» **What the task requires**: For the listing below, return the line containing "every day. -/", the line containing "shortInterval := false, noAnswer", and all lines in between, exactly as written and nothing else.

» **The data**:
╔══
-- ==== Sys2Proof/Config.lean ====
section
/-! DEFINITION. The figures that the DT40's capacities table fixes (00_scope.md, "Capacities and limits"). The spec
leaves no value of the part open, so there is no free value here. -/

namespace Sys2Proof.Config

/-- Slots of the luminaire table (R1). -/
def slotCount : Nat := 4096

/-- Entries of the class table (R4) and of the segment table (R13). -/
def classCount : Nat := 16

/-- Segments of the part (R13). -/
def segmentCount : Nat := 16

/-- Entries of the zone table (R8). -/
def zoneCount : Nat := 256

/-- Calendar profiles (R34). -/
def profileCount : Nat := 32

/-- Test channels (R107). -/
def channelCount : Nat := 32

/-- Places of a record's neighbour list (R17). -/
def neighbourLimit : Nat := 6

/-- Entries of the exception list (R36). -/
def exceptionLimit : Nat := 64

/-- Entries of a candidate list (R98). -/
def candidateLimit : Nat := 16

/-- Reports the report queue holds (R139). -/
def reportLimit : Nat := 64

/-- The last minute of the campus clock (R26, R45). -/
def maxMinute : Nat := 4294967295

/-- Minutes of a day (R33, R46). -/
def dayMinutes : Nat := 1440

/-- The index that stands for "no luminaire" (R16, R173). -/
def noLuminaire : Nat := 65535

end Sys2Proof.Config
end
╚══
╔══
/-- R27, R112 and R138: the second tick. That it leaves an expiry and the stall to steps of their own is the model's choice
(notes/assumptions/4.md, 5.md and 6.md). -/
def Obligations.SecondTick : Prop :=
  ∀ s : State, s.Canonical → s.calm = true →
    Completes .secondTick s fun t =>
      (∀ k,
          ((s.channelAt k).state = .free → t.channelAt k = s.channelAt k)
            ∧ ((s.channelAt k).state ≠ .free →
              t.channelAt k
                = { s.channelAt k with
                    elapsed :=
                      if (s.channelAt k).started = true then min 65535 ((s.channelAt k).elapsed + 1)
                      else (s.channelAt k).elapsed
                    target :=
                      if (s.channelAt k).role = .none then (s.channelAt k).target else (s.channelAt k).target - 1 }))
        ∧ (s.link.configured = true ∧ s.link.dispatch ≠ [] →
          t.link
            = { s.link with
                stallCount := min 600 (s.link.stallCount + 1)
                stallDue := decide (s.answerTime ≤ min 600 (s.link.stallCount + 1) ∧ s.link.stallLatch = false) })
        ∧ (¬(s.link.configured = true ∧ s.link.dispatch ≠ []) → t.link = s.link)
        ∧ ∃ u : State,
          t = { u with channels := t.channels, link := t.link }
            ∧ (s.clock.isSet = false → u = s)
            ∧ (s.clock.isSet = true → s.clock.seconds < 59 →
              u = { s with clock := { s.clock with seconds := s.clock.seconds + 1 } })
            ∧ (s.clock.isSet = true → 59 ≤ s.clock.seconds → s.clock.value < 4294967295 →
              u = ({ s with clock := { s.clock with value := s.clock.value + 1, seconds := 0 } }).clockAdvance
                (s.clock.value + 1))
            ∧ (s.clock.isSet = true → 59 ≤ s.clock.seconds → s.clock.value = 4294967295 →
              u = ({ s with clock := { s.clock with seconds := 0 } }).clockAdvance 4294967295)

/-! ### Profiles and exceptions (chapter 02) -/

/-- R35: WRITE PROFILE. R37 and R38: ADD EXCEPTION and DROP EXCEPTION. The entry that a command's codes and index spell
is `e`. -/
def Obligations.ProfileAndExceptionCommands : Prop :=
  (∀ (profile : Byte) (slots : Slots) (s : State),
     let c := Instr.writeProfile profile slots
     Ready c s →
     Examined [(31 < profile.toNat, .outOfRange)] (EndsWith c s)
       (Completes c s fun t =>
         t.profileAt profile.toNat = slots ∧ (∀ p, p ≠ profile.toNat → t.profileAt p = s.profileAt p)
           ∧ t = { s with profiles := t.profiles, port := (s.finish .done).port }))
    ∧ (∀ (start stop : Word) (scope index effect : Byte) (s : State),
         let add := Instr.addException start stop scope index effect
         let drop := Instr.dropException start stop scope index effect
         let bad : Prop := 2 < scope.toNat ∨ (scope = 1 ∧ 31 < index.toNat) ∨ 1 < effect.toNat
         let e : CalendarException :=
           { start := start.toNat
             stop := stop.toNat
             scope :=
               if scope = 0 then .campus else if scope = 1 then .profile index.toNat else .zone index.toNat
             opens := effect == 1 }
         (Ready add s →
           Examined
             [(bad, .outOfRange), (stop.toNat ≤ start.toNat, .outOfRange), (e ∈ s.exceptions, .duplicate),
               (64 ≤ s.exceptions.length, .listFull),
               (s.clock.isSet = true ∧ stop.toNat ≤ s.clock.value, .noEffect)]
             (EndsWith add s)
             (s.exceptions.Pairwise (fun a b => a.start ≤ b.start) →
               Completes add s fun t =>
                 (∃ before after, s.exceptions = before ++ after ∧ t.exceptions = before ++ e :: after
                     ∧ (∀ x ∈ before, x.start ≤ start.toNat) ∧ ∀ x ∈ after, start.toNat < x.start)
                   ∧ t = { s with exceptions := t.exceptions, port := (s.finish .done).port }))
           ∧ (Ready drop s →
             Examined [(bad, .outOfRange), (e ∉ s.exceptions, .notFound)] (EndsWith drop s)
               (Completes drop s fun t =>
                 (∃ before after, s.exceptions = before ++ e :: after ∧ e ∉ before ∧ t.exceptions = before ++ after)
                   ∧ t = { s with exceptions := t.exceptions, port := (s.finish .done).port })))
╚══
╔══
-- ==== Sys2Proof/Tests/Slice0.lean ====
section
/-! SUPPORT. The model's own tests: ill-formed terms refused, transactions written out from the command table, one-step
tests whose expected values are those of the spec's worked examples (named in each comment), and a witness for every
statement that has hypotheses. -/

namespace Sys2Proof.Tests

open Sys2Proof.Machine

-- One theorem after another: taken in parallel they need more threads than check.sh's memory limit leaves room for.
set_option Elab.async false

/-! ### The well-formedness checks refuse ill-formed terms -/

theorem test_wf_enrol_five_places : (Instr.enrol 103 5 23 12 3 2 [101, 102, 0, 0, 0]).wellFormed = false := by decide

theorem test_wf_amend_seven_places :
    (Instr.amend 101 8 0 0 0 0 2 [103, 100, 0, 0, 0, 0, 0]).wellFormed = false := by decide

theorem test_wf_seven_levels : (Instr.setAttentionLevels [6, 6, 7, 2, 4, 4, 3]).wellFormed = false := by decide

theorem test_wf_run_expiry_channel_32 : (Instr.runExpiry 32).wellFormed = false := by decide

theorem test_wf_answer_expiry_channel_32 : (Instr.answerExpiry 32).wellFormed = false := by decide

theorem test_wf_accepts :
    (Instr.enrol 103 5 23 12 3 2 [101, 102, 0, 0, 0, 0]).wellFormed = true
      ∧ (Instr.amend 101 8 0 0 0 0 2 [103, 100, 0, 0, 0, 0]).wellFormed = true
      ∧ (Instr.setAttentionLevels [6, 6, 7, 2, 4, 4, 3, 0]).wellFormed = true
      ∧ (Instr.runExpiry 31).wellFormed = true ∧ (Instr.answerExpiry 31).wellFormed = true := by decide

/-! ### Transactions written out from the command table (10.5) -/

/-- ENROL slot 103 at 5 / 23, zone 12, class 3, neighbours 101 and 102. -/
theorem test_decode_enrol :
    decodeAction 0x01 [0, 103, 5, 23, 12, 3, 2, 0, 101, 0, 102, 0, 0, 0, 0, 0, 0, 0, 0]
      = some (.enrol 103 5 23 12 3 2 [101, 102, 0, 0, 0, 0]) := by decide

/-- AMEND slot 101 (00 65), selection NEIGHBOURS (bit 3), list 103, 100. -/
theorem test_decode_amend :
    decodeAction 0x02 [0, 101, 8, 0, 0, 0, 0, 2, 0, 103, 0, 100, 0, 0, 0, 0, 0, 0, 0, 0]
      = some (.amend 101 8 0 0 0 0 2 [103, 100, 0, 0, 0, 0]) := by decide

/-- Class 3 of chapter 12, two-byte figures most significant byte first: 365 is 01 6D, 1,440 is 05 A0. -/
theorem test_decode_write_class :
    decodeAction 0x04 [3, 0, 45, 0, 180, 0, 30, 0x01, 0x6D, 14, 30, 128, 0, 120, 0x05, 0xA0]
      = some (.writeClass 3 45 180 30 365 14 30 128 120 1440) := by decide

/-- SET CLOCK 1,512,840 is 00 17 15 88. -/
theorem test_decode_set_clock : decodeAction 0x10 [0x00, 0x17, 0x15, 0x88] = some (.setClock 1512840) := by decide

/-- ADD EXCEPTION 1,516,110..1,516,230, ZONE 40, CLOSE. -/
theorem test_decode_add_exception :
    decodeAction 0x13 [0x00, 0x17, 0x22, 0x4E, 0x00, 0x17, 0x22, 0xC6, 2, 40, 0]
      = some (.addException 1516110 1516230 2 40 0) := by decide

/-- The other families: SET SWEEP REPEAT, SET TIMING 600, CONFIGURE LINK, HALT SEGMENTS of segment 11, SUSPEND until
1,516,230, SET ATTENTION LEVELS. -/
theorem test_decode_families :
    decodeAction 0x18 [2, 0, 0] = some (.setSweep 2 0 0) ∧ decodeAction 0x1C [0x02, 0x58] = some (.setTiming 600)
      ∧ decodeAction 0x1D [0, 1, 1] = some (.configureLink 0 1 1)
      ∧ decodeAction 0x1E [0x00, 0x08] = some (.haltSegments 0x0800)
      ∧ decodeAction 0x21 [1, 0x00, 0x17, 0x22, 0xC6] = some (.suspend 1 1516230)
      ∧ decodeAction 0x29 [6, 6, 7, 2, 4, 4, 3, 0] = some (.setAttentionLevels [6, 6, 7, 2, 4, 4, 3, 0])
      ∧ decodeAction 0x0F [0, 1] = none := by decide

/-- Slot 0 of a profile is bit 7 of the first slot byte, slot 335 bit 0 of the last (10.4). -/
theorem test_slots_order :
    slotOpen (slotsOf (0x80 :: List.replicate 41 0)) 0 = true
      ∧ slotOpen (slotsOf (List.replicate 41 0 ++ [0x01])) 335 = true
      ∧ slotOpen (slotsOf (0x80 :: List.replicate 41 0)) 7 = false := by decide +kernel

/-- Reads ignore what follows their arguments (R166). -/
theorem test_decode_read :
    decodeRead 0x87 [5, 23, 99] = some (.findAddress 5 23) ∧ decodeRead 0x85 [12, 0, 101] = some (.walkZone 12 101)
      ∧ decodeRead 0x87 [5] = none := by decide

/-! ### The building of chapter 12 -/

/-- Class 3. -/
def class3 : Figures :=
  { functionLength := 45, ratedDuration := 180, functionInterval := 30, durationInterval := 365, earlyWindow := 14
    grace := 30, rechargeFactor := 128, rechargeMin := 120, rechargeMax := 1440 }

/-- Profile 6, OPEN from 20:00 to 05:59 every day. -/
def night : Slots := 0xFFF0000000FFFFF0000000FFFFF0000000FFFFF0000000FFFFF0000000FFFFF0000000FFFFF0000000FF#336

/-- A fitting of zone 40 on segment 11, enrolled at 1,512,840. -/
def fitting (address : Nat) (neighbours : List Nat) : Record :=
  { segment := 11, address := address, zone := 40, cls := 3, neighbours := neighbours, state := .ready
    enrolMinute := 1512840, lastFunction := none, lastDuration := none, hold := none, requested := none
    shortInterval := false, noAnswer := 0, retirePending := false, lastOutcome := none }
╚══
» **Exercise result**:
/-- Profile 6, OPEN from 20:00 to 05:59 every day. -/
def night : Slots := 0xFFF0000000FFFFF0000000FFFFF0000000FFFFF0000000FFFFF0000000FFFFF0000000FFFFF0000000FF#336

/-- A fitting of zone 40 on segment 11, enrolled at 1,512,840. -/
def fitting (address : Nat) (neighbours : List Nat) : Record :=
  { segment := 11, address := address, zone := 40, cls := 3, neighbours := neighbours, state := .ready
    enrolMinute := 1512840, lastFunction := none, lastDuration := none, hold := none, requested := none
    shortInterval := false, noAnswer := 0, retirePending := false, lastOutcome := none }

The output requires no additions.